You do it by creating the coolest set of sand building toys in existence.
Behold the Transformers 6-in-1 Sandbot! This toy was made in 1984 at the height of the launch of the Transformers brand by HG Toys, a company that would scoop up popular licenses (or licenses they THOUGHT would be popular) and use the images of characters to create more basic toys like puzzles and games and role play items. In other words, Hasbro had the master license to produce the action figures, but HG Toys could produce virtually anything else that featured Transformers characters. While getting off to a slow start with fairly basic toys in the 1970s, by the 1980s, they were crafting more interesting, exclusive designs based on popular properties. For example, check out the wide array of Masters of the Universe products they created here, including role play sets with light-up swords and an inflatable ride-on Battle Cat!
Sandbot is obviously based on Optimus Prime, even if they don’t come out and say it on the package.

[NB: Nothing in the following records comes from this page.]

-- ==== Sys2Proof/Certificates/Slice0/Obligations.lean ====
section
/-! DEFINITION. The statements for the provers. -/

section

open Sys2Proof Sys2Proof.Machine

/-! ### The step, the queue of commands, power -/

/-- The block's step: the command at the front of the queue is run on the state with the queue's rest. -/
def Obligations.StepRunsTheFrontCommand : Prop :=
  ∀ (c : Instr) (s : State) (rest : List Instr),
    step { s with pending := c :: rest } = exec c { s with pending := rest }

/-- At power-up every output is released, the time base is 0 and the configuration is not yet loaded (R195; that
State.reset is this instant is the model's choice, log 1). -/
def Obligations.ResetIsPowerUpWithOutputsReleased : Prop :=
  State.reset.power = .loading ∧ State.reset.now = 0 ∧ State.reset.pending = [] ∧
  (∀ c, enableLine State.reset c = false ∧ warningLine State.reset c = false) ∧
  (∀ v, closeDrive State.reset v = false ∧ openDrive State.reset v = false) ∧
  ∀ p, attentionLine State.reset p = false

/-- Loss of power and power-up leave a valid store as it is and make a store that is being written INVALID (R187);
power-up begins a cold start with the time base at 0 and every output released (R195). -/
def Obligations.PowerLossAndPowerUp : Prop :=
  ∀ s : State, ∀ i ∈ [Instr.powerLoss, Instr.powerUp], ∃ t, exec i s = .next t ∧
    t.power = (if i = .powerUp then .loading else .off) ∧ t.now = 0 ∧
    (∀ copy at', s.store = .writing copy at' → t.store = .invalid) ∧
    (∀ image, s.store = .valid image → t.store = .valid image) ∧
    (s.store = .invalid → t.store = .invalid) ∧
    (∀ c, enableLine t c = false ∧ warningLine t c = false) ∧
    (∀ v, closeDrive t v = false ∧ openDrive t v = false) ∧ (∀ p, attentionLine t p = false) ∧
    t.pending = s.pending

/-- Load completion: the configuration comes from a VALID store or from the defaults (R186), and every block takes
its cold-start values (R195, R1, R16, R51, R93, R116, R168, R184). A port keeps what it has received, sent and counted since
power-up (log 27). That the VALVE FAULT reports come in valve order and before CONFIG DEFAULTED is the model's choice (logs 36
and 46). -/
def Obligations.LoadCompletionStartsEveryBlock : Prop :=
  ∀ (pins : PinSample) (s : State), s.power = .loading → ∃ u, Acts (.loadCompletion pins) s u ∧
    u.power = .running ∧ u.now = s.now ∧ u.store = s.store ∧ u.pending = s.pending ∧
    (∀ image, s.store = .valid image → u.cfg = image ∧ u.cfgFrom = .store) ∧
    ((∀ image, s.store ≠ .valid image) →
      u.cfg = defaultCfg ∧ u.cfgFrom = .defaults ∧
        (⟨.configDefaulted, s.now, none, some 0, none⟩ : Report) ∈ u.link.manager.queue) ∧
    (∀ c, u.ch c =
      { Channel.cold with
        powerGood := pins.powerGood[c], trayFault := pins.trayFault[c], confirm := some ⟨s.now, 1000⟩ }) ∧
    u.budget = .cold ∧ u.run = none ∧
    u.shelf =
      { Shelf.cold with
        inRound := true, roundTimer := some ⟨s.now, u.cfg.ride.round⟩, poll := some ⟨0, ⟨s.now, 20⟩, .rect true none⟩ } ∧
    u.source =
      { Source.cold with
        policy := u.cfg.charge.policy
        silence := if u.cfg.charge.window = 0 then none else some ⟨s.now, u.cfg.charge.window * 1000⟩ } ∧
    (∀ z : Zone, u.zones[z] = ZoneRec.cold u.cfg.zone[z].enabled) ∧ u.scan = some ⟨s.now, u.cfg.scanPeriod⟩ ∧
    (∀ v : ValveIx, u.resp.valve[v] =
      { state := if pins.closed[v] = pins.opened[v] then .fault else if pins.closed[v] then .closed else .opened
        zones := [], hostClose := false, travel := none
        closedContact := pins.closed[v], openContact := pins.opened[v] }) ∧
    (∀ v : ValveIx, pins.closed[v] = pins.opened[v] → closeDrive u v = true ∧ u.link.flags.valve = true) ∧
    u.resp.seq = none ∧ u.resp.lockout = false ∧ u.resp.capture = none ∧
    (let port := fun p : Port => { s.port p with buffer := [], queue := [], lost := 0 }
    let faults := (allValves.filter fun v => decide (pins.closed[v] = pins.opened[v])).map fun v =>
      (ReportKind.valveFault, some v.val, some 3, some (if pins.closed[v] then 3 else 0))
    let defaulted := match s.store with
      | .valid _ => []
      | .invalid | .writing _ _ => [(ReportKind.configDefaulted, none, some 0, none)]
    u.link = (raiseAll (faults ++ defaulted)
      { u with link := { manager := port .manager, service := port .service, flags := .clear } }).link) ∧
    u.tally = .cold ∧ u.cause = ⟨.cold, 0⟩ ∧ u.work.eval = true

/-- With nothing commanded a part with power counts one millisecond and nothing else changes (R192 for the count;
the model's choice, log 3, that an idle step is one millisecond). Until load completion no event of the lines, links and
timers has an effect (R186 for the reset pin; the others by the model's choice, log 5). -/
def Obligations.NothingHappensUnasked : Prop :=
  (∀ s : State, s.pending = [] → step s = .next (if s.power = .off then s else { s with now := s.now + 1 })) ∧
  ∀ (i : Instr) (s : State), takenAfterLoad i = true → s.power ≠ .running → exec i s = .next s

/-- The reset pin: every block takes its warm-reset values, then the tests of R50, R115 and R130 follow (R194). The model's
choices in this: every block has its values before the tests are made (log 36), the poll of RM0 among them (log 45), and a
qualify or walk-in timer restarted with a setting of 0 stands (log 43). -/
def Obligations.ResetPinResetsEveryBlock : Prop :=
  ∀ s : State, s.power = .running → ∃ v, ResetDone .warmPin s v ∧ Acts .resetPin s (resetTests v)

/-- RESET is answered OK on the manager port and DENIED on the service port; the reset begins when its response has
been sent and stands at the front of the manager port's output (R183, R194); without one the event has no effect (log 28). In
the reset itself the model's choices are those of RESET_PIN: every block has its values before the tests (log 36), the poll
of RM0 among them (log 45), and a timer restarted with a setting of 0 stands (log 43). -/
def Obligations.ResetCommandResetsAfterItsResponse : Prop :=
  (∀ (l : LineId) (s : State), l.port = .manager → Ready .manager s →
    Takes l (.reset l) s (found l (.reset l) s) { status := .ok, resets := true }) ∧
  (∀ (l : LineId) (s : State), l.port = .service → Ready .service s →
    Takes l (.reset l) s (found l (.reset l) s) (errReply .denied)) ∧
  (∀ (s : State) (o : OutItem) (rest : List OutItem), s.power = .running → s.link.manager.output = o :: rest →
    o.reply.resets = true →
    ∃ v, ResetDone .warmCommand s v ∧ Acts (.outputLineSent .manager) s (resetTests v)) ∧
  (∀ s : State, s.power = .running → (∃ o ∈ s.link.manager.output, o.reply.resets = true) →
    ∃ v, ResetDone .warmCommand s v ∧ Acts .resetResponseSent s (resetTests v)) ∧
  ∀ s : State, s.power = .running → s.work = .none → (∀ o ∈ s.link.manager.output, o.reply.resets = false) →
    exec .resetResponseSent s = .next s

/-! ### Channel events (Chapter 1) -/

/-- A channel sense scan: each reading is clamped to 0..32,767 and stored, an ON channel above its allocation is
marked and reported once, the Budget Unit and, in RIDE, the Source Controller are handed the scan (R3, R5). -/
def Obligations.SenseScanStoresClampedDraws : Prop :=
  ∀ (x : Vector Int 24) (s : State), s.power = .running → ∃ u, Acts (.channelSenseScan x) s u ∧
    (∀ c, u.ch c =
      { s.ch c with
        draw := min (x[c]).toNat 32767
        overdrawn := (s.ch c).overdrawn ||
          (decide ((s.ch c).state = .on) && decide ((s.chCfg c).alloc < min (x[c]).toNat 32767)) }) ∧
    u.work = { s.work with eval := true, ride := s.work.ride || decide (s.source.state = .ride) } ∧
    ((∀ c, (s.ch c).state = .on → (s.ch c).overdrawn = false → min (x[c]).toNat 32767 ≤ (s.chCfg c).alloc) →
      Silent s u) ∧
    ((∃ c, (s.ch c).state = .on ∧ (s.ch c).overdrawn = false ∧ (s.chCfg c).alloc < min (x[c]).toNat 32767) →
      u.link.flags.channel = true) ∧
    u.budget = s.budget ∧ u.run = s.run ∧ u.shelf = s.shelf ∧ u.source = s.source ∧ u.resp = s.resp ∧ SameRest s u

/-- A power-good rise, state by state (R7). -/
def Obligations.PowerGoodRiseByState : Prop :=
  ∀ (c : Ch) (s : State), s.power = .running → ∃ u, Acts (.powerGoodRise c) s u ∧
    match (s.ch c).state with
    | .ramping =>
      OnlyRecord c { s.ch c with
        powerGood := true, state := .on, since := s.now, ramp := none, overdrawn := false, admitted := none } s u
    | .off | .pending | .faulted =>
      u = s.modCh c fun r => { r with
        powerGood := true, confirm := match r.confirm with
          | some t => some t
          | none => some ⟨s.now, 1000⟩ }
    | .on | .warning => u = s.modCh c fun r => { r with powerGood := true }

/-- A power-good fall, state by state: ON faults with DROP; WARNING and RAMPING keep their timers, and a WARNING
channel becomes OFF at its expiry; elsewhere a running stop-confirm timer is dropped (R8). -/
def Obligations.PowerGoodFallByState : Prop :=
  (∀ (c : Ch) (s : State), s.power = .running → ∃ u, Acts (.powerGoodFall c) s u ∧
    match (s.ch c).state with
    | .on => EntersFaulted c .drop { s.ch c with powerGood := false } s u
    | .warning | .ramping => u = s.modCh c fun r => { r with powerGood := false }
    | .off | .pending | .faulted => u = s.modCh c fun r => { r with powerGood := false, confirm := none }) ∧
  ∀ (c : Ch) (s : State), s.power = .running → (s.ch c).state = .warning → (s.ch c).warn.isSome →
    (s.ch c).powerGood = false → ∃ u, Acts (.warningTimerExpiry c) s u ∧ (u.ch c).state = .off

/-- The tray fault input: RAMPING, ON and WARNING channels fault with TRAY, others record the level; a release only
records it; a channel admitted with the level asserted faults with TRAY at once (R10). -/
def Obligations.TrayFaultByState : Prop :=
  (∀ (c : Ch) (s : State), s.power = .running → ∃ u, Acts (.trayFaultAsserted c) s u ∧
    match (s.ch c).state with
    | .ramping | .on | .warning => EntersFaulted c .tray { s.ch c with trayFault := true } s u
    | .off | .pending | .faulted => u = s.modCh c fun r => { r with trayFault := true }) ∧
  (∀ (c : Ch) (s : State), s.power = .running →
    Acts (.trayFaultReleased c) s (s.modCh c fun r => { r with trayFault := false })) ∧
  ∀ (c : Ch) (s : State), (s.ch c).trayFault = true →
    ((admitChannel c s).ch c).state = .faulted ∧ ((admitChannel c s).ch c).fault = .tray

/-- The ramp timer: a RAMPING channel faults with RAMP; a rise or a tray fault taken first drops the timer, so no
expiry is taken (R9). -/
def Obligations.RampExpiryFaultsTheChannel : Prop :=
  (∀ (c : Ch) (s : State), s.power = .running → (s.ch c).state = .ramping → (s.ch c).ramp.isSome →
    ∃ u, Acts (.rampTimerExpiry c) s u ∧ EntersFaulted c .ramp (s.ch c) s u) ∧
  (∀ (c : Ch) (s : State), s.power = .running → (s.ch c).state = .ramping →
    ∃ u w, Acts (.powerGoodRise c) s u ∧ (u.ch c).ramp = none ∧
      Acts (.trayFaultAsserted c) s w ∧ (w.ch c).ramp = none) ∧
  ∀ (c : Ch) (s : State), s.power = .running → (s.ch c).ramp = none → Acts (.rampTimerExpiry c) s s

From the front end of a Kenworth K100 cab truck to the design of the character’s helmet to the color scheme, there’s no question which character inspired this toy. However, they did a rather ingenious thing by taking sand building toys, which, let’s face it, haven’t really changed a bit in several decades and use them to create a functional looking character. Sandbot breaks into 5 components:
So why is it called 6-in-1 Sandbot if it breaks down into five sand toys? That’s because whenever you’re finished playing in the sand with its constituent components, you can put everything back together and play with Sandbot itself! It’s a rather clever way of getting your kid to take a Transformer to the beach. Also, here’s a riddle for you hard core Transfans: Does this make Sandbot the very first Transformers combiner, since it was released prior to Devastator? WHOA. Blew your mind, didn’t I? Perhaps there is more to Sandbot than meets the eye. Yup. I mentioned the tag line required in every story about Transformers ever written.

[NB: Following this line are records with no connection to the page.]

-- ==== Sys2Proof/Laws/Fixed.lean ====
section
/-! SUPPORT. No hand-over inside a step changes the fixed part of the state: one lemma for each operation that a
hand-over can reach, up to `settle_fixed`. -/

namespace Sys2Proof.Machine

/-! ### Updates -/

theorem fixed_modBudget (f : Budget → Budget) (s : State) : (s.modBudget f).fixed = s.fixed := rfl
theorem fixed_modSource (f : Source → Source) (s : State) : (s.modSource f).fixed = s.fixed := rfl
theorem fixed_modWork (f : Work → Work) (s : State) : (s.modWork f).fixed = s.fixed := rfl
theorem fixed_modTally (f : Tally → Tally) (s : State) : (s.modTally f).fixed = s.fixed := rfl
theorem fixed_modRun (f : Run → Run) (s : State) : (s.modRun f).fixed = s.fixed := rfl
theorem fixed_setRun (r : Option Run) (s : State) : (s.setRun r).fixed = s.fixed := rfl
theorem fixed_orders (n : Nat) (s : State) : ({ s with orders := n } : State).fixed = s.fixed := rfl

theorem fixed_modCh (c : Ch) (f : Channel → Channel) (s : State) (h : (f (s.ch c)).fixed = (s.ch c).fixed) :
    (s.modCh c f).fixed = s.fixed := by
  have : (Vector.ofFn fun d : Ch => (s.modCh c f).chans[d].fixed) = Vector.ofFn fun d : Ch => s.chans[d].fixed := by
    apply Vector.ext
    intro i hi
    simp only [Vector.getElem_ofFn]
    have hc := State.modCh_ch s c ⟨i, hi⟩ f
    by_cases e : (⟨i, hi⟩ : Ch) = c
    · rw [if_pos e] at hc
      exact (congrArg Channel.fixed hc).trans (h.trans (by rw [e]; rfl))
    · rw [if_neg e] at hc
      exact congrArg Channel.fixed hc
  simp only [State.fixed, this]
  rfl

theorem fixed_modShelf (f : Shelf → Shelf) (s : State) (h : (f s.shelf).bare = s.shelf.bare) :
    (s.modShelf f).fixed = s.fixed := by
  simp only [State.fixed, State.modShelf_shelf, h]
  rfl

theorem fixed_modPort (p : Port) (f : PortCtx → PortCtx) (s : State) (h : (f (s.port p)).fixed = (s.port p).fixed) :
    (s.modPort p f).fixed = s.fixed := by
  cases p <;> simp only [State.fixed, State.modPort, State.modLink, State.port] at * <;> simp only [h]

theorem fixed_modLink_flags (f : Flags → Flags) (s : State) :
    (s.modLink fun k => { k with flags := f k.flags }).fixed = s.fixed := rfl

theorem fixed_modBatt (n : BmSlot) (f : Batt → Batt) (s : State) (h : (f s.shelf.batt[n]).bare = s.shelf.batt[n].bare) :
    (s.modBatt n f).fixed = s.fixed := by
  apply fixed_modShelf
  simp only [Shelf.bare]
  congr 1
  apply Vector.ext
  intro i hi
  simp only [Vector.getElem_ofFn, Fin.getElem_fin, Vector.getElem_set]
  split
  · next e => subst e; exact h
  · rfl

/-! ### Loops -/

theorem fixed_forEach {α : Type} (f : α → State → State) (h : ∀ a s, (f a s).fixed = s.fixed) (l : List α) (s : State) :
    (forEach l f s).fixed = s.fixed := forEach_same State.fixed f h l s

/-! ### Marks, tallies and reports -/

theorem markEval_fixed (s : State) : (markEval s).fixed = s.fixed := rfl
theorem markExam_fixed (s : State) : (markExam s).fixed = s.fixed := rfl
theorem markRide_fixed (s : State) : (markRide s).fixed = s.fixed := rfl
theorem markRestore_fixed (s : State) : (markRestore s).fixed = s.fixed := rfl
theorem markPlan_fixed (p : PlanWork) (s : State) : (markPlan p s).fixed = s.fixed := rfl
theorem count_fixed (e : TallyEvent) (s : State) : (count e s).fixed = s.fixed := rfl

theorem joinReport_fixed (p : Port) (r : Report) (s : State) : (joinReport p r s).fixed = s.fixed := by
  simp only [joinReport]
  split
  · rw [count_fixed]; exact fixed_modPort _ _ _ rfl
  · exact fixed_modPort _ _ _ rfl

theorem raise_fixed (k : ReportKind) (a b c : Option Nat) (s : State) : (raise k a b c s).fixed = s.fixed := by
  simp only [raise]
  split
  · exact fixed_modLink_flags _ _
  · rw [joinReport_fixed]; exact fixed_modLink_flags _ _
  · rw [joinReport_fixed]; exact fixed_modLink_flags _ _
  · rw [joinReport_fixed, joinReport_fixed]; exact fixed_modLink_flags _ _

/-! ### The queue and the run's notices -/

/-- The lemmas that rewrite a fixed part through the plain updates. -/
theorem fixed_ite (p : Prop) [Decidable p] (s t u : State) (hs : s.fixed = u.fixed) (ht : t.fixed = u.fixed) :
    (if p then s else t).fixed = u.fixed := by
  split
  · exact hs
  · exact ht

theorem lateCheck_fixed (s : State) : (lateCheck s).fixed = s.fixed := by
  simp only [lateCheck]
  split
  · rfl
  · split
    · rfl
    · rw [fixed_modBudget, raise_fixed]

theorem watchHead_fixed (s : State) : (watchHead s).fixed = s.fixed := by
  simp only [watchHead]
  split
  · rfl
  · split
    · rfl
    · rw [lateCheck_fixed, fixed_modBudget]

theorem headGone_fixed (s : State) : (headGone s).fixed = s.fixed := by
  simp only [headGone]
  split
  · rfl
  · exact watchHead_fixed s

theorem dropFromQueue_fixed (c : Ch) (s : State) : (dropFromQueue c s).fixed = s.fixed := by
  simp only [dropFromQueue]
  split
  · rfl
  · split
    · rfl
    · rw [headGone_fixed, fixed_modBudget]

theorem skipMember_fixed (c : Ch) (n : Nat) (s : State) : (skipMember c n s).fixed = s.fixed := by
  simp only [skipMember]
  split
  · rfl
  · rw [raise_fixed, count_fixed, fixed_modRun]

theorem memberLeft_fixed (s : State) : (memberLeft s).fixed = s.fixed := by
  simp only [memberLeft]
  split
  · split <;> rfl
  · rfl

theorem noticeAdmitted_fixed (c : Ch) (s : State) : (noticeAdmitted c s).fixed = s.fixed := by
  simp only [noticeAdmitted]
  split
  · split
    · rw [memberLeft_fixed, fixed_modRun]
    · rfl
  · rfl

theorem noticeWithdrawn_fixed (c : Ch) (w : Withdrawal) (s : State) : (noticeWithdrawn c w s).fixed = s.fixed := by
  simp only [noticeWithdrawn]
  split
  · split
    · rw [memberLeft_fixed]
      refine fixed_ite _ _ _ _ ?_ ?_
      · rw [skipMember_fixed, fixed_modRun]
      · rfl
    · rfl
  · rfl

theorem noticeChanged_fixed (c : Ch) (s : State) : (noticeChanged c s).fixed = s.fixed := by
  simp only [noticeChanged]
  split
  · split <;> rfl
  · rfl

/-! ### Channels -/

theorem enterState_fixed (c : Ch) (st : ChState) (s : State) : (enterState c st s).fixed = s.fixed := by
  simp only [enterState]
  rw [noticeChanged_fixed, markEval_fixed]
  have h : (s.modCh c (Channel.enter st s.now)).fixed = s.fixed := fixed_modCh _ _ _ rfl
  refine fixed_ite _ _ _ _ ?_ ?_
  · rw [markRestore_fixed]
    exact fixed_ite _ _ _ _ h h
  · exact fixed_ite _ _ _ _ h h

theorem clearShed_fixed (c : Ch) (s : State) : (clearShed c s).fixed = s.fixed := by
  simp only [clearShed]
  rw [fixed_modSource]
  exact fixed_modCh _ _ _ rfl

theorem releaseEnable_fixed (c : Ch) (s : State) : (releaseEnable c s).fixed = s.fixed := fixed_modCh _ _ _ rfl

theorem switchOff_fixed (c : Ch) (s : State) : (switchOff c s).fixed = s.fixed := by
  rw [switchOff, enterState_fixed, releaseEnable_fixed]

theorem reportFault_fixed (c : Ch) (s : State) : (reportFault c s).fixed = s.fixed := by
  rw [reportFault, raise_fixed, count_fixed]

theorem faultChannel_fixed (c : Ch) (k : FaultKind) (s : State) : (faultChannel c k s).fixed = s.fixed := by
  simp only [faultChannel]
  rw [reportFault_fixed, enterState_fixed, fixed_modCh _ _ _ rfl, clearShed_fixed, releaseEnable_fixed]

theorem withdraw_fixed (c : Ch) (w : Withdrawal) (s : State) : (withdraw c w s).fixed = s.fixed := by
  simp only [withdraw]
  split
  · rw [noticeWithdrawn_fixed, enterState_fixed, dropFromQueue_fixed]
  · rfl

/-- A power-good rise at a channel whose level is already present changes no level. -/
theorem takePowerGoodRise_fixed (c : Ch) (s : State) (h : (s.ch c).powerGood = true) :
    (takePowerGoodRise c s).fixed = s.fixed := by
  simp only [takePowerGoodRise]
  split
  · rw [enterState_fixed]; exact fixed_modCh _ _ _ (by simp [Channel.fixed, h])
  all_goals exact fixed_modCh _ _ _ (by simp [Channel.fixed, h])

/-- A tray fault at a channel whose level is already asserted changes no level. -/
theorem takeTrayFault_fixed (c : Ch) (s : State) (h : (s.ch c).trayFault = true) :
    (takeTrayFault c s).fixed = s.fixed := by
  have e : (s.modCh c fun r => { r with trayFault := true }).fixed = s.fixed :=
    fixed_modCh _ _ _ (by simp [Channel.fixed, h])
  simp only [takeTrayFault]
  split <;> first | exact e | (rw [faultChannel_fixed]; exact e)

theorem takeWarningExpiry_fixed (c : Ch) (s : State) : (takeWarningExpiry c s).fixed = s.fixed := by
  simp only [takeWarningExpiry]
  split
  · exact switchOff_fixed c s
  · rfl

theorem startWarning_fixed (c : Ch) (s : State) : (startWarning c s).fixed = s.fixed := by
  simp only [startWarning]
  split
  · rw [takeWarningExpiry_fixed, enterState_fixed]; exact fixed_modCh _ _ _ rfl
  · rw [enterState_fixed]; exact fixed_modCh _ _ _ rfl

theorem markForStop_fixed (c : Ch) (w : StopCause) (s : State) : (markForStop c w s).fixed = s.fixed := by
  simp only [markForStop]
  split
  · split
    · exact fixed_modCh _ _ _ rfl
    · rfl
  · split
    · exact fixed_modCh _ _ _ rfl
    · rfl
  · exact clearShed_fixed c s
  all_goals rfl

theorem gracefulStop_fixed (w : StopCause) (c : Ch) (s : State) : (gracefulStop w c s).fixed = s.fixed := by
  simp only [gracefulStop]
  split <;> simp only [startWarning_fixed, withdraw_fixed, switchOff_fixed, markForStop_fixed]

theorem cut_fixed (w : StopCause) (c : Ch) (s : State) : (cut w c s).fixed = s.fixed := by
  simp only [cut]
  split <;> simp only [withdraw_fixed, switchOff_fixed, markForStop_fixed]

There isn’t much more to say about Sandbot other than it’s an incredibly creative way of taking a series of toys that haven’t really benefitted from any new ideas for decades (sand building toys) and found a way to not only incorporate a popular character but make it their own. Truly, this is something that every Transformers fan needs to own, even if it’s not necessarily canonical to Generation One.
I bought this without much hesitation at a small toy show held in Maryland. Unfortunately, it’s missing the yellow stickers that made the “eyes” on the “helmet” portion of Sandbot. However, all of the contents are here, and the original cardboard sleeve around the handle is still intact, so this is an unused example. Sand toys are notoriously mistreated, so this was probably the only way I was going to pull off a complete example. I paid $15 for it at the toy show, and I didn’t hesitate for a moment in that price. It went from something that I knew existed but wasn’t on my radar all that much to becoming one of my favorite finds so far of 2012.